**Exercise brief**:
When you find the line with "owes a RESYNC, which" among the records below, reproduce it and each line after it exactly, ending with the line with "(128 < s.dev.link.rttMax".

Provided data Start Marker

/-- Lanes (R82 to R88): a lane that loses lock, or collects guard-band symbols, is asked to be swapped for a spare; SWAP, DROP
and ADD change the lanes and are counted, also where a flit is good only under the requested map (R86); a lane test runs on an out
lane and keeps its result. -/
def Obligations.LanesChange : Prop :=
  (∀ s : State, s.dev.live = true → ∃ d : Dev, exec .laneWindowEnd s = .next { s with dev := d } ∧
    d = { s.dev with link := d.link } ∧ d.link.margin = Vector.replicate 22 0 ∧ d.link.rxLanes = s.dev.link.rxLanes) ∧
  (∀ (s : State) (k : Fin 22), s.dev.live = true → s.dev.link.st = .up → s.dev.link.failing = [] → s.dev.link.req = none →
    (laneAt s.dev.link.rxLanes k.val).isActive = true → (∃ i : Fin 22, (laneAt s.dev.link.rxLanes i.val).isSpare = true) →
    let asks : Dev → Prop := fun d => d = { s.dev with link := d.link } ∧ d.link.failing = [k.val] ∧
      d.link.req = some { cmd := 1, lane := k.val } ∧ d.link.rxLanes = s.dev.link.rxLanes
    (∃ d : Dev, exec (.laneLockLoss k) s = .next { s with dev := d } ∧ asks d) ∧
    ∃ d : Dev, exec (.laneMarginThresh k) s = .next { s with dev := d } ∧ d.link.margin[k] = s.dev.link.margin[k] + 1 ∧
      (s.dev.linkCfg 0x37 1 64 ≠ 0 → s.dev.linkCfg 0x38 4 1000 ≠ 0 → s.dev.linkCfg 0x37 1 64 ≤ s.dev.link.margin[k] + 1 →
        asks d) ∧
      (s.dev.linkCfg 0x37 1 64 = 0 ∨ s.dev.linkCfg 0x38 4 1000 = 0 ∨ s.dev.link.margin[k] + 1 < s.dev.linkCfg 0x37 1 64 → d.link.req = none)) ∧
  (∀ (s : State) (i : Instr) (dir : Dir) (k : Fin 22) (cmd : BitVec 3) (v : Vector Lane 22), s.dev.live = true →
    s.dev.link.st = .up → laneMove s.dev.link i = some (dir, k, cmd, v) →
    s.dev.link.changeDue dir { cmd := cmd, lane := k.val } = true → s.dev.mild (dirSource dir) →
    (dir = .rx → (∀ x ∈ s.dev.link.failing, x = k.val) ∧ (cmd = 3 → s.dev.link.failing = [])) →
    ∃ d : Dev, exec i s = .next { s with dev := d } ∧ d.link.lanes dir = v ∧ d.link.st = .up ∧
      d.fldR A.errcnt 0 8 = min (s.dev.fldR A.errcnt 0 8 + 1) 255 ∧ s.dev.regsBut d [A.errcnt, A.attn, A.first, A.sillLost]) ∧
  (∀ (s : State) (k : Fin 22), s.dev.live = true → s.dev.link.st = .up → s.dev.link.failing = [] →
    (s.dev.link.changeDue .rx { cmd := 4, lane := k.val } = true → ∃ d : Dev, exec (.laneTest .rx k) s = .next { s with dev := d } ∧
      d = { s.dev with link := d.link } ∧ d.link.laneTest = some k.val ∧ d.link.rxLanes = s.dev.link.rxLanes) ∧
    (s.dev.link.changeDue .tx { cmd := 4, lane := k.val } = true → ∃ d : Dev, exec (.laneTest .tx k) s = .next { s with dev := d } ∧
      d = { s.dev with link := d.link } ∧ d.link.announced = none ∧ d.link.prbsFrom = some k.val ∧
      d.link.txLanes = s.dev.link.txLanes)) ∧
  (∀ (s : State) (c : Change) (lanes : List (List (BitVec 48))), s.dev.live = true → s.dev.link.st = .up →
    s.dev.link.standby = false → s.dev.link.req = some c → s.dev.link.rxChange = none → 1 ≤ c.cmd.toNat → c.cmd.toNat ≤ 3 →
    s.dev.mild 125 → (∀ x ∈ s.dev.link.failing, x = c.lane) → (c.cmd = 3 → s.dev.link.failing = []) →
    flitGood (unstripe s.dev.link.rxLanes lanes) = false →
    let f := unstripe (c.lanes s.dev.link.rxLanes) lanes
    flitGood f = true → fld f.hdr 60 4 = 0 → bit f.hdr 35 = false →
    ∃ d : Dev, exec (.dataFlitRx lanes) s = .next { s with dev := d } ∧ d.link.st = .up ∧
      d.link.rxLanes = c.lanes s.dev.link.rxLanes ∧ d.link.exp = s.dev.link.exp ∧
      d.fldR A.errcnt 0 8 = min (s.dev.fldR A.errcnt 0 8 + 1) 255) ∧
  (∀ (s : State) (m : Master) (v : Word), s.dev.live = true → s.dev.link.st = .up → s.dev.link.failing = [] →
    s.dev.link.req = none → s.dev.link.reqWait = [] → bit v 5 = true → fld v 0 5 < 22 →
    (laneAt s.dev.link.rxLanes (fld v 0 5)).isOut = true →
    ∃ d : Dev, exec (.laneTestStart m v) s = .next { s with dev := d } ∧
      d.link.req = some { cmd := 4, lane := fld v 0 5 } ∧ d.fldR A.laneTest 0 5 = fld v 0 5 ∧ d.fldR A.laneTest 6 1 = 0 ∧
      d.fldR A.laneTest 47 1 = fld v 47 1 ∧ s.dev.regsBut d [A.laneTest]) ∧
  (∀ (s : State) (errors : BitVec 32) (k : Nat), s.dev.live = true → s.dev.link.st = .up → s.dev.link.failing = [] →
    s.dev.link.laneTest = some k → errors = 0 ∨ (laneAt s.dev.link.rxLanes k).isOut = true →
    ∃ d : Dev, exec (.laneTestDone errors) s = .next { s with dev := d } ∧ d.link.laneTest = none ∧
      d.fldR A.laneTest 8 32 = errors.toNat ∧ d.fldR A.laneTest 7 1 = b2n (errors = 0) ∧ d.fldR A.laneTest 6 1 = 1 ∧
      d.link.ctlq = s.dev.link.ctlq ++ [ctlSlot 4 (k <<< 115 ||| b2n (errors = 0) <<< 114 ||| errors.toNat <<< 82)] ∧
      s.dev.regsBut d [A.laneTest])

/-- Link-down, training and RESYNC (R89 to R93, R116 to R118): framing loss and link resets take the link down and train it at
the target rate; a training ends with the widest width its lanes allow, or is repeated lower, or at the lowest rate with fewer
than 10 lanes not out waits 100 ms for the test of its out lanes; link-up starts afresh and
owes a RESYNC, which is sent, repeated and acknowledged. -/
def Obligations.LinkTrains : Prop :=
  (∀ s : State, s.dev.live = true → s.dev.link.st = .up → s.dev.noneAsked → s.dev.mild 124 →
    let trains : Dev → Prop := fun d => d.link.st = .training ∧ d.link.rate = 0 ∧ d.txn.outP = [] ∧ d.txn.outM = [] ∧
      d.fldR A.errcnt 8 8 = min (s.dev.fldR A.errcnt 8 8 + 1) 255 ∧ d.fldR A.attn 8 1 = 1 ∧ d.fldR A.resync 16 2 = 0
    (∃ d : Dev, exec .framingLoss s = .next { s with dev := d } ∧ trains d) ∧
    (∀ rate : BitVec 2, rate ≠ 0 → ∃ d : Dev, exec (.linkReset rate) s = .next { s with dev := d } ∧ trains d ∧
      d.link.target = rate) ∧
    ∀ (m : Master) (v : Word), bit v 0 = true → fld v 1 2 ≠ 0 →
      ∃ d : Dev, exec (.linkCtlReset m v) s = .next { s with dev := d } ∧ trains d ∧
        d.link.target.toNat = fld v 1 2 ∧ d.fldR A.linkCtl 1 2 = fld v 1 2) ∧
  (∀ (s : State) (passRx passTx : BitVec 22), s.dev.live = true → s.dev.link.st = .training → s.dev.link.rate = 0 →
    s.dev.link.retryWait = false → 10 ≤ notOut s.dev.link.rxLanes → 10 ≤ notOut s.dev.link.txLanes →
    let rank : Dir → Vector Lane 22 → BitVec 22 → List Nat := fun dir v pass =>
      s.dev.trainRank dir (fun p => pass.getLsbD p && !(laneAt v p).isOut)
    let rR := rank .rx s.dev.link.rxLanes passRx
    let rT := rank .tx s.dev.link.txLanes passTx
    (s.dev.link.rttMax ≠ 0 → s.dev.link.rttMax ≤ 128 → widthOf rR.length ≠ 0 → widthOf rT.length ≠ 0 →
      ∃ d : Dev, exec (.trainingEnd passRx passTx) s = .next { s with dev := d } ∧ d.link.rate = s.dev.link.target ∧
        d.link.rxLanes = assignLanes (laneBase s.dev.link.rxLanes) rR (widthOf rR.length) ∧
        d.link.txLanes = assignLanes (laneBase s.dev.link.txLanes) rT (widthOf rT.length) ∧
        d.fldR A.linkRtt 0 8 = s.dev.link.rttMax ∧ d.fldR A.linkRtt 8 1 = 0 ∧ s.dev.regsBut d [A.linkRtt]) ∧
    (128 < s.dev.link.rttMax → s.dev.mild 124 →
      ∃ d : Dev, exec (.trainingEnd passRx passTx) s = .next { s with dev := d } ∧ d.link.st = .training ∧ d.link.rate = 0 ∧
        d.link.target = (if s.dev.link.target = 3 then 3 else s.dev.link.target + 1) ∧ d.fldR A.linkRtt 8 1 = 1)) ∧
  (∀ (s : State) (passRx passTx : BitVec 22), s.dev.live = true → s.dev.link.st = .training → s.dev.link.rate = 0 →
    s.dev.link.retryWait = false → s.dev.link.target = 3 → notOut s.dev.link.rxLanes < 10 ∨ notOut s.dev.link.txLanes < 10 →
    128 < s.dev.link.rttMax → s.dev.mild 124 →
    ∃ d : Dev, exec (.trainingEnd passRx passTx) s = .next { s with dev := d } ∧ d.link.st = .training ∧ d.link.rate = 0 ∧
      d.link.retryWait = true ∧ d.fldR A.linkRtt 8 1 = 1) ∧
  (∀ (s : State) (testRx testTx : BitVec 22), s.dev.live = true → s.dev.link.st = .training → s.dev.link.rate = 0 →
    s.dev.link.retryWait = true →
    ∃ d : Dev, exec (.trainingRetryTimer testRx testTx) s = .next { s with dev := d } ∧ d.link.target = 3 ∧
      d.link.probesLeft = 8 ∧ d.link.st = .training ∧ d.link.retryWait = false ∧ d.rf = s.dev.rf ∧
      d.link.rxLanes = (if notOut s.dev.link.rxLanes < 10 then clearOut s.dev.link.rxLanes testRx else s.dev.link.rxLanes) ∧
      d.link.txLanes = if notOut s.dev.link.txLanes < 10 then clearOut s.dev.link.txLanes testTx else s.dev.link.txLanes) ∧
  (∀ s : State, s.dev.live = true → s.dev.link.standby = false → s.dev.link.st = .training → s.dev.link.rate ≠ 0 →
    s.dev.pwrPhase ≠ 3 → ∃ d : Dev, exec .linkUp s = .next { s with dev := d } ∧ d.link.st = .up ∧ d.link.next = 0 ∧
      d.link.exp = 0 ∧ d.link.replay = [] ∧ d.link.rate = s.dev.link.rate ∧ d.fldR A.resync 17 1 = 1 ∧
      d.rst.step = if s.dev.rst.step = 6 then 0 else s.dev.rst.step) ∧
  (∀ s : State, s.dev.live = true →
    let queues : Dev → Prop := fun d => ∃ o : OutMsg, d.txn.outM = s.dev.txn.outM ++ [o] ∧ o.resync = true ∧
      o.vc = .m ∧ o.slots = d.txn.resyncSlots s.dev.attnValue
    (s.dev.resyncDue = true → ∃ d : Dev, exec .resyncSend s = .next { s with dev := d } ∧ queues d ∧
      d.txn.epoch = nextEpochOf s.dev.txn.epoch ∧ d.txn.resyncRst = s.dev.link.rstUp ∧ d.link.rstUp = false ∧ d.rf = s.dev.rf) ∧
    (s.dev.resyncDue = false → exec .resyncSend s = .next s) ∧
    (s.dev.link.st = .up → bit (s.dev.reg A.resync) 16 = true → s.dev.linkCfg 0x3C 2 100 ≠ 0 →
      s.dev.txn.outM.any (fun o => o.resync) = false → ∃ d : Dev, exec .resyncRepeat s = .next { s with dev := d } ∧ queues d ∧
        d.txn.epoch = s.dev.txn.epoch ∧ d.rf = s.dev.rf) ∧
    ∀ (m : Master) (v : Word),
      (bit (s.dev.reg A.resync) 16 = true → fld v 0 8 = s.dev.fldR A.resync 8 8 →
        ∃ d : Dev, exec (.resyncAck m v) s = .next { s with dev := d } ∧ d.txn.lossQ = [] ∧ d.txn.lossK = [] ∧
          d.txn.lossM = [] ∧ d.fldR A.resync 16 1 = 0 ∧ s.dev.regsBut d [A.resync]) ∧
      (bit (s.dev.reg A.resync) 16 = false ∨ fld v 0 8 ≠ s.dev.fldR A.resync 8 8 → exec (.resyncAck m v) s = .next s))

Provided data End Marker

**Output of the task**:
owes a RESYNC, which is sent, repeated and acknowledged. -/
def Obligations.LinkTrains : Prop :=
  (∀ s : State, s.dev.live = true → s.dev.link.st = .up → s.dev.noneAsked → s.dev.mild 124 →
    let trains : Dev → Prop := fun d => d.link.st = .training ∧ d.link.rate = 0 ∧ d.txn.outP = [] ∧ d.txn.outM = [] ∧
      d.fldR A.errcnt 8 8 = min (s.dev.fldR A.errcnt 8 8 + 1) 255 ∧ d.fldR A.attn 8 1 = 1 ∧ d.fldR A.resync 16 2 = 0
    (∃ d : Dev, exec .framingLoss s = .next { s with dev := d } ∧ trains d) ∧
    (∀ rate : BitVec 2, rate ≠ 0 → ∃ d : Dev, exec (.linkReset rate) s = .next { s with dev := d } ∧ trains d ∧
      d.link.target = rate) ∧
    ∀ (m : Master) (v : Word), bit v 0 = true → fld v 1 2 ≠ 0 →
      ∃ d : Dev, exec (.linkCtlReset m v) s = .next { s with dev := d } ∧ trains d ∧
        d.link.target.toNat = fld v 1 2 ∧ d.fldR A.linkCtl 1 2 = fld v 1 2) ∧
  (∀ (s : State) (passRx passTx : BitVec 22), s.dev.live = true → s.dev.link.st = .training → s.dev.link.rate = 0 →
    s.dev.link.retryWait = false → 10 ≤ notOut s.dev.link.rxLanes → 10 ≤ notOut s.dev.link.txLanes →
    let rank : Dir → Vector Lane 22 → BitVec 22 → List Nat := fun dir v pass =>
      s.dev.trainRank dir (fun p => pass.getLsbD p && !(laneAt v p).isOut)
    let rR := rank .rx s.dev.link.rxLanes passRx
    let rT := rank .tx s.dev.link.txLanes passTx
    (s.dev.link.rttMax ≠ 0 → s.dev.link.rttMax ≤ 128 → widthOf rR.length ≠ 0 → widthOf rT.length ≠ 0 →
      ∃ d : Dev, exec (.trainingEnd passRx passTx) s = .next { s with dev := d } ∧ d.link.rate = s.dev.link.target ∧
        d.link.rxLanes = assignLanes (laneBase s.dev.link.rxLanes) rR (widthOf rR.length) ∧
        d.link.txLanes = assignLanes (laneBase s.dev.link.txLanes) rT (widthOf rT.length) ∧
        d.fldR A.linkRtt 0 8 = s.dev.link.rttMax ∧ d.fldR A.linkRtt 8 1 = 0 ∧ s.dev.regsBut d [A.linkRtt]) ∧
    (128 < s.dev.link.rttMax → s.dev.mild 124 →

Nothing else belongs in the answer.